··· Source records

-- ==== Sys2Proof/Certificates/Slice0/Obligations.lean ====
section
/-! DEFINITION. The statements about the machine. -/

open Sys2Proof Sys2Proof.Machine

/-! ### Integer instructions -/

/-- IADD and ISUB, register and immediate forms: the sum or difference of the operands, clamped with SAT, else modulo 2^32 (R117, R119,
R120), landing after 4 cycles.
IADDC and ISUBB: the sum with the carry of p[C], the difference with its borrow, and the carry or borrow back into p[C]; an undecided
predicate is no carry (R117, R120). -/
def Obligations.IntegerSums : Prop :=
  (∀ (c : Ctl) (sgn sat : Bool) (d : BitVec 8),
  (∀ a b, ComputesWord (.iadd c sgn sat d a b) c 4 d [srcField a 1, srcField b 1]
    (fun g l => fit sgn sat (num sgn (g.rd 0 0 l) + num sgn (g.rd 1 0 l))))
  ∧ (∀ a b, ComputesWord (.isub c sgn sat d a b) c 4 d [srcField a 1, srcField b 1]
    (fun g l => fit sgn sat (num sgn (g.rd 0 0 l) - num sgn (g.rd 1 0 l))))
  ∧ (∀ a imm, ComputesWord (.iaddImm c sgn sat d a imm) c 4 d [dstField c.u a 1]
    (fun g l => fit sgn sat (num sgn (g.rd 0 0 l) + num sgn imm)))
  ∧ (∀ a imm, ComputesWord (.isubImm c sgn sat d a imm) c 4 d [dstField c.u a 1]
    (fun g l => fit sgn sat (num sgn (g.rd 0 0 l) - num sgn imm))))
  ∧ (∀ (c : Ctl) (d : BitVec 8) (a b : Src) (pc : BitVec 3),
  let n : Need := { needs [dstField c.u d 1] [srcField a 1, srcField b 1] 4 with preds := [pc.toNat], pdsts := [pc.toNat] }
  let one (g : Go) (l : Nat) : Nat := if g.tri pc.toNat l = .yes then 1 else 0
  Computes (.iaddc c d a b pc) c n (fun g =>
    { Result.ofWord c.u d g (fun l => BitVec.ofNat 32 ((g.rd 0 0 l).toNat + (g.rd 1 0 l).toNat + one g l)) with
      pred := some pc.toNat, plane := g.lanes,
      tri := fun l => if 2 ^ 32 ≤ (g.rd 0 0 l).toNat + (g.rd 1 0 l).toNat + one g l then .yes else .no })
  ∧ Computes (.isubb c d a b pc) c n (fun g =>
    { Result.ofWord c.u d g (fun l => g.rd 0 0 l - g.rd 1 0 l - BitVec.ofNat 32 (one g l)) with
      pred := some pc.toNat, plane := g.lanes,
      tri := fun l => if (g.rd 0 0 l).toNat < (g.rd 1 0 l).toNat + one g l then .yes else .no }))

/-- IMUL, IMULH, IMAD and IMADW, and IMUL with an immediate: the low word, the high word, the fitted sum with C, the 64-bit sum with the
pair C (R117, R119, R120). -/
def Obligations.IntegerMultiply : Prop := ∀ (c : Ctl) (d : BitVec 8),
  (∀ a b, ComputesWord (.imul c d a b) c 5 d [srcField a 1, srcField b 1] (fun g l => g.rd 0 0 l * g.rd 1 0 l))
  ∧ (∀ a imm, ComputesWord (.imulImm c d a imm) c 5 d [dstField c.u a 1] (fun g l => g.rd 0 0 l * imm))
  ∧ (∀ sgn a b, ComputesWord (.imulh c sgn d a b) c 5 d [srcField a 1, srcField b 1]
    (fun g l => BitVec.ofInt 32 ((num sgn (g.rd 0 0 l) * num sgn (g.rd 1 0 l)) / 2 ^ 32)))
  ∧ (∀ sgn sat a b e, ComputesWord (.imad c sgn sat d a b e) c 5 d [srcField a 1, srcField b 1, srcField e 1]
    (fun g l => fit sgn sat (num sgn (g.rd 0 0 l) * num sgn (g.rd 1 0 l) + num sgn (g.rd 2 0 l))))
  ∧ (∀ sgn a b e, ComputesPair (.imadw c sgn d a b e) c 5 d [srcField a 1, srcField b 1, srcField e 2]
    (fun g l => BitVec.ofInt 64 (num sgn (g.rd 0 0 l) * num sgn (g.rd 1 0 l)) + g.rd2 2 0 l))

/-- IDIV and IREM: quotient towards zero and its remainder; a divisor 0 gives all ones and the dividend; the most negative number by -1
gives itself and 0 (R121). -/
def Obligations.IntegerDivide : Prop := ∀ (c : Ctl) (sgn : Bool) (d : BitVec 8) (a b : Src),
  ComputesWord (.idiv c sgn d a b) c 0 d [srcField a 1, srcField b 1] (fun g l =>
    let x := g.rd 0 0 l
    let y := g.rd 1 0 l
    if y = 0 then 0xFFFFFFFF else if sgn then x / y else x.sdiv y)
  ∧ ComputesWord (.irem c sgn d a b) c 0 d [srcField a 1, srcField b 1] (fun g l =>
    let x := g.rd 0 0 l
    let y := g.rd 1 0 l
    if y = 0 then x else if sgn then x % y else x.srem y)

/-- IMIN, IMAX with their immediate forms, IABS, INEG and ISAD (R117, R119, R120). -/
def Obligations.IntegerOrder : Prop := ∀ (c : Ctl) (sgn sat : Bool) (d : BitVec 8),
  (∀ a b, ComputesWord (.imin c sgn d a b) c 4 d [srcField a 1, srcField b 1]
    (fun g l => if num sgn (g.rd 1 0 l) ≤ num sgn (g.rd 0 0 l) then g.rd 1 0 l else g.rd 0 0 l))
  ∧ (∀ a b, ComputesWord (.imax c sgn d a b) c 4 d [srcField a 1, srcField b 1]
    (fun g l => if num sgn (g.rd 0 0 l) ≤ num sgn (g.rd 1 0 l) then g.rd 1 0 l else g.rd 0 0 l))
  ∧ (∀ a imm, ComputesWord (.iminImm c sgn d a imm) c 4 d [dstField c.u a 1]
    (fun g l => if num sgn imm ≤ num sgn (g.rd 0 0 l) then imm else g.rd 0 0 l))
  ∧ (∀ a imm, ComputesWord (.imaxImm c sgn d a imm) c 4 d [dstField c.u a 1]
    (fun g l => if num sgn (g.rd 0 0 l) ≤ num sgn imm then imm else g.rd 0 0 l))
  ∧ (∀ a, ComputesWord (.iabs c sat d a) c 4 d [srcField a 1] (fun g l => fit false sat |(g.rd 0 0 l).toInt|))
  ∧ (∀ a, ComputesWord (.ineg c sat d a) c 4 d [srcField a 1] (fun g l => fit false sat (-(g.rd 0 0 l).toInt)))
  ∧ (∀ a b e, ComputesWord (.isad c sgn d a b e) c 5 d [srcField a 1, srcField b 1, srcField e 1]
    (fun g l => BitVec.ofInt 32 |num sgn (g.rd 0 0 l) - num sgn (g.rd 1 0 l)| + g.rd 2 0 l))

/-- POPC, CLZ, CTZ and BREV, each by the bits of the operand: a count of the 1 bits; the zeros above the highest 1 bit; the zeros below
the lowest; bit i from bit 31 - i (R122, R123).
BFE and BFI: the field at POS of LEN bits (LEN above 32 is 32), its high bit extended with SX; the insertion of A's low bits there,
none above bit 31 (R122, R123). -/
def Obligations.BitInstructions : Prop :=
  (∀ (c : Ctl) (d : BitVec 8) (a : Src),
  let bits (x : Word) : List Bool := (List.range 32).map (fun i => x.getLsbD i)
  ComputesWord (.popc c d a) c 4 d [srcField a 1] (fun g l => BitVec.ofNat 32 ((bits (g.rd 0 0 l)).count true))
  ∧ ComputesWord (.clz c d a) c 4 d [srcField a 1] (fun g l => BitVec.ofNat 32 ((bits (g.rd 0 0 l)).reverse.takeWhile (! ·)).length)
  ∧ ComputesWord (.ctz c d a) c 4 d [srcField a 1] (fun g l => BitVec.ofNat 32 ((bits (g.rd 0 0 l)).takeWhile (! ·)).length)
  ∧ ComputesWord (.brev c d a) c 4 d [srcField a 1] (fun g l => (g.rd 0 0 l).reverse))
  ∧ (∀ (c : Ctl) (d : BitVec 8) (a b : Src),
  (∀ sx, ComputesWord (.bfe c sx d a b) c 4 d [srcField a 1, srcField b 1] (fun g l =>
    let pos := (g.rd 1 0 l).toNat % 256
    let len := min ((g.rd 1 0 l).toNat / 256 % 256) 32
    let x := (g.rd 0 0 l).toNat / 2 ^ pos % 2 ^ len
    if sx = true ∧ 0 < len ∧ 2 ^ len ≤ 2 * x then BitVec.ofInt 32 ((x : Int) - 2 ^ len) else BitVec.ofNat 32 x))
  ∧ (∀ e, ComputesWord (.bfi c d a b e) c 4 d [srcField a 1, srcField b 1, srcField e 1] (fun g l =>
    let pos := (g.rd 2 0 l).toNat % 256
    let len := (g.rd 2 0 l).toNat / 256 % 256
    let bit (i : Nat) : Bool := if pos ≤ i ∧ i < pos + len then (g.rd 0 0 l).getLsbD (i - pos) else (g.rd 1 0 l).getLsbD i
    BitVec.ofNat 32 ((List.range 32).map (fun i => if bit i then 2 ^ i else 0)).sum)))

/-- AND, OR, XOR and ANDN, bit by bit, with their immediate forms (R122, R123).
SHL, SHR, SAR, ROL and SHF, with the immediate forms of the first four: amounts of 32 or more shift every bit out, SAR fills with the
sign, ROL turns modulo 32, SHF shifts the pair A:B by at most 32 (R122, R123). -/
def Obligations.LogicAndShifts : Prop :=
  (∀ (c : Ctl) (d : BitVec 8),
  (∀ a b, ComputesWord (.and c d a b) c 4 d [srcField a 1, srcField b 1] (fun g l => g.rd 0 0 l &&& g.rd 1 0 l))
  ∧ (∀ a b, ComputesWord (.or c d a b) c 4 d [srcField a 1, srcField b 1] (fun g l => g.rd 0 0 l ||| g.rd 1 0 l))
  ∧ (∀ a b, ComputesWord (.xor c d a b) c 4 d [srcField a 1, srcField b 1] (fun g l => g.rd 0 0 l ^^^ g.rd 1 0 l))
  ∧ (∀ a b, ComputesWord (.andn c d a b) c 4 d [srcField a 1, srcField b 1] (fun g l => g.rd 0 0 l &&& ~~~(g.rd 1 0 l)))
  ∧ (∀ a imm, ComputesWord (.andImm c d a imm) c 4 d [dstField c.u a 1] (fun g l => g.rd 0 0 l &&& imm))
  ∧ (∀ a imm, ComputesWord (.orImm c d a imm) c 4 d [dstField c.u a 1] (fun g l => g.rd 0 0 l ||| imm))
  ∧ (∀ a imm, ComputesWord (.xorImm c d a imm) c 4 d [dstField c.u a 1] (fun g l => g.rd 0 0 l ^^^ imm))
  ∧ (∀ a imm, ComputesWord (.andnImm c d a imm) c 4 d [dstField c.u a 1] (fun g l => g.rd 0 0 l &&& ~~~imm)))
  ∧ (∀ (c : Ctl) (d : BitVec 8),
  let sar (x y : Word) : Word := BitVec.ofInt 32 (x.toInt / 2 ^ y.toNat)
  let rol (x y : Word) : Word := x.rotateLeft y.toNat
  (∀ a b, ComputesWord (.shl c d a b) c 4 d [srcField a 1, srcField b 1] (fun g l => g.rd 0 0 l <<< (g.rd 1 0 l).toNat))
  ∧ (∀ a b, ComputesWord (.shr c d a b) c 4 d [srcField a 1, srcField b 1] (fun g l => g.rd 0 0 l >>> (g.rd 1 0 l).toNat))
  ∧ (∀ a b, ComputesWord (.sar c d a b) c 4 d [srcField a 1, srcField b 1] (fun g l => sar (g.rd 0 0 l) (g.rd 1 0 l)))
  ∧ (∀ a b, ComputesWord (.rol c d a b) c 4 d [srcField a 1, srcField b 1] (fun g l => rol (g.rd 0 0 l) (g.rd 1 0 l)))
  ∧ (∀ a imm, ComputesWord (.shlImm c d a imm) c 4 d [dstField c.u a 1] (fun g l => g.rd 0 0 l <<< imm.toNat))
  ∧ (∀ a imm, ComputesWord (.shrImm c d a imm) c 4 d [dstField c.u a 1] (fun g l => g.rd 0 0 l >>> imm.toNat))
  ∧ (∀ a imm, ComputesWord (.sarImm c d a imm) c 4 d [dstField c.u a 1] (fun g l => sar (g.rd 0 0 l) imm))
  ∧ (∀ a imm, ComputesWord (.rolImm c d a imm) c 4 d [dstField c.u a 1] (fun g l => rol (g.rd 0 0 l) imm))
  ∧ (∀ right a b e, ComputesWord (.shf c right d a b e) c 4 d [srcField a 1, srcField b 1, srcField e 1] (fun g l =>
      let x := (g.rd 0 0 l).toNat * 2 ^ 32 + (g.rd 1 0 l).toNat
      let y := min (g.rd 2 0 l).toNat 32
      BitVec.ofNat 32 (if right then x / 2 ^ y else x * 2 ^ y / 2 ^ 32))))

/-- LEA, MOV, MOV.X2 and the three MOVI: A plus B shifted, B sign- or zero-extended; a copy; the immediate alone, sign-extended to a pair,
or as the high word of one (R124 to R126). -/
def Obligations.AddressMoves : Prop := ∀ (c : Ctl) (d : BitVec 8),
  (∀ sh zx a b, ComputesPair (.lea c sh zx d a b) c 4 d [srcField a 2, srcField b 1]
    (fun g l => BitVec.ofInt 64 ((g.rd2 0 0 l).toNat + num zx (g.rd 1 0 l) * 2 ^ sh.toNat)))
  ∧ (∀ a, ComputesWord (.mov c false d a) c 4 d [srcField a 1] (fun g l => g.rd 0 0 l))
  ∧ (∀ a, ComputesPair (.mov c true d a) c 4 d [srcField a 2] (fun g l => g.rd2 0 0 l))
  ∧ (∀ imm, ComputesWord (.movi c .plain d imm) c 4 d [] (fun _ _ => imm))
  ∧ (∀ imm, ComputesPair (.movi c .sx d imm) c 4 d [] (fun _ _ => BitVec.ofInt 64 imm.toInt))
  ∧ (∀ imm, ComputesPair (.movi c .hi d imm) c 4 d [] (fun _ _ => BitVec.ofNat 64 (imm.toNat * 2 ^ 32)))

/-- SEL, CMPI, PLOP, PTOV and VTOP: a choice by a three-valued predicate, an integer comparison, three-valued logic with false below
undecided below true, and moves between predicates and registers (R124, R127 to R130). -/
def Obligations.PredicateOps : Prop := ∀ (c : Ctl) (d : BitVec 8) (pd pa pb : BitVec 3),
  let level (t : Tri) : Nat := match t with | .no => 0 | .undecided => 1 | .yes => 2
  (∀ ua a b, Computes (.sel c ua d a b pa) c { needs [dstField c.u d 1] [srcField a 1, srcField b 1] 4 with preds := [pa.toNat] }
    (fun g => .ofWord c.u d g (fun l => if g.tri pa.toNat l = .yes ∨ (ua = true ∧ g.tri pa.toNat l = .undecided) then g.rd 0 0 l
      else g.rd 1 0 l)))
  ∧ (∀ cc sgn a b, ComputesPred (.cmpi c cc sgn pd a b) c 4 pd [srcField a 1, srcField b 1] []
    (fun g l => if ccHolds cc (compare (num sgn (g.rd 0 0 l)) (num sgn (g.rd 1 0 l))) then .yes else .no))
  ∧ ComputesPred (.plop c .and pd pa pb) c 4 pd [] [pa.toNat, pb.toNat]
    (fun g l => if level (g.tri pa.toNat l) ≤ level (g.tri pb.toNat l) then g.tri pa.toNat l else g.tri pb.toNat l)
  ∧ ComputesPred (.plop c .or pd pa pb) c 4 pd [] [pa.toNat, pb.toNat]
    (fun g l => if level (g.tri pa.toNat l) ≤ level (g.tri pb.toNat l) then g.tri pb.toNat l else g.tri pa.toNat l)
  ∧ ComputesPred (.plop c .xor pd pa pb) c 4 pd [] [pa.toNat, pb.toNat]
    (fun g l => if g.tri pa.toNat l = .undecided ∨ g.tri pb.toNat l = .undecided then .undecided
      else if g.tri pa.toNat l = g.tri pb.toNat l then .no else .yes)
  ∧ ComputesPred (.plop c .not pd pa 0) c 4 pd [] [pa.toNat]
    (fun g l => if g.tri pa.toNat l = .undecided then .undecided else if g.tri pa.toNat l = .yes then .no else .yes)
  ∧ ComputesPred (.plop c .isu pd pa 0) c 4 pd [] [pa.toNat] (fun g l => if g.tri pa.toNat l = .undecided then .yes else .no)
  ∧ ComputesPred (.plop c .utot pd pa 0) c 4 pd [] [pa.toNat] (fun g l => if g.tri pa.toNat l = .no then .no else .yes)
  ∧ ComputesPred (.plop c .utof pd pa 0) c 4 pd [] [pa.toNat] (fun g l => if g.tri pa.toNat l = .yes then .yes else .no)
  ∧ Computes (.ptov c d pa) c { needs [dstField c.u d 1] [] 4 with preds := [pa.toNat] }
    (fun g => .ofWord c.u d g (fun l => if g.tri pa.toNat l = .no then 0 else if g.tri pa.toNat l = .yes then 1 else 2))
  ∧ (∀ a, ComputesPred (.vtop c true pd a) c 4 pd [srcField a 1] [] (fun g l => if g.rd 0 0 l = 0 then .no else .yes))
  ∧ (∀ a, ComputesPred (.vtop c false pd a) c 4 pd [srcField a 1] []
    (fun g l => if (g.rd 0 0 l).toNat % 4 = 0 then .no else if (g.rd 0 0 l).toNat % 4 = 1 then .yes else .undecided))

······

● **Exercise requirements**
What you give back should be only the lines of the records above, starting at the line with "ComputesWord (.idiv c" and ending at the line with "1 0 l) then", restated word for word.

● **Exercise response**
  ComputesWord (.idiv c sgn d a b) c 0 d [srcField a 1, srcField b 1] (fun g l =>
    let x := g.rd 0 0 l
    let y := g.rd 1 0 l
    if y = 0 then 0xFFFFFFFF else if sgn then x / y else x.sdiv y)
  ∧ ComputesWord (.irem c sgn d a b) c 0 d [srcField a 1, srcField b 1] (fun g l =>
    let x := g.rd 0 0 l
    let y := g.rd 1 0 l
    if y = 0 then x else if sgn then x % y else x.srem y)

/-- IMIN, IMAX with their immediate forms, IABS, INEG and ISAD (R117, R119, R120). -/
def Obligations.IntegerOrder : Prop := ∀ (c : Ctl) (sgn sat : Bool) (d : BitVec 8),
  (∀ a b, ComputesWord (.imin c sgn d a b) c 4 d [srcField a 1, srcField b 1]
    (fun g l => if num sgn (g.rd 1 0 l) ≤ num sgn (g.rd 0 0 l) then g.rd 1 0 l else g.rd 0 0 l))
  ∧ (∀ a b, ComputesWord (.imax c sgn d a b) c 4 d [srcField a 1, srcField b 1]
    (fun g l => if num sgn (g.rd 0 0 l) ≤ num sgn (g.rd 1 0 l) then g.rd 1 0 l else g.rd 0 0 l))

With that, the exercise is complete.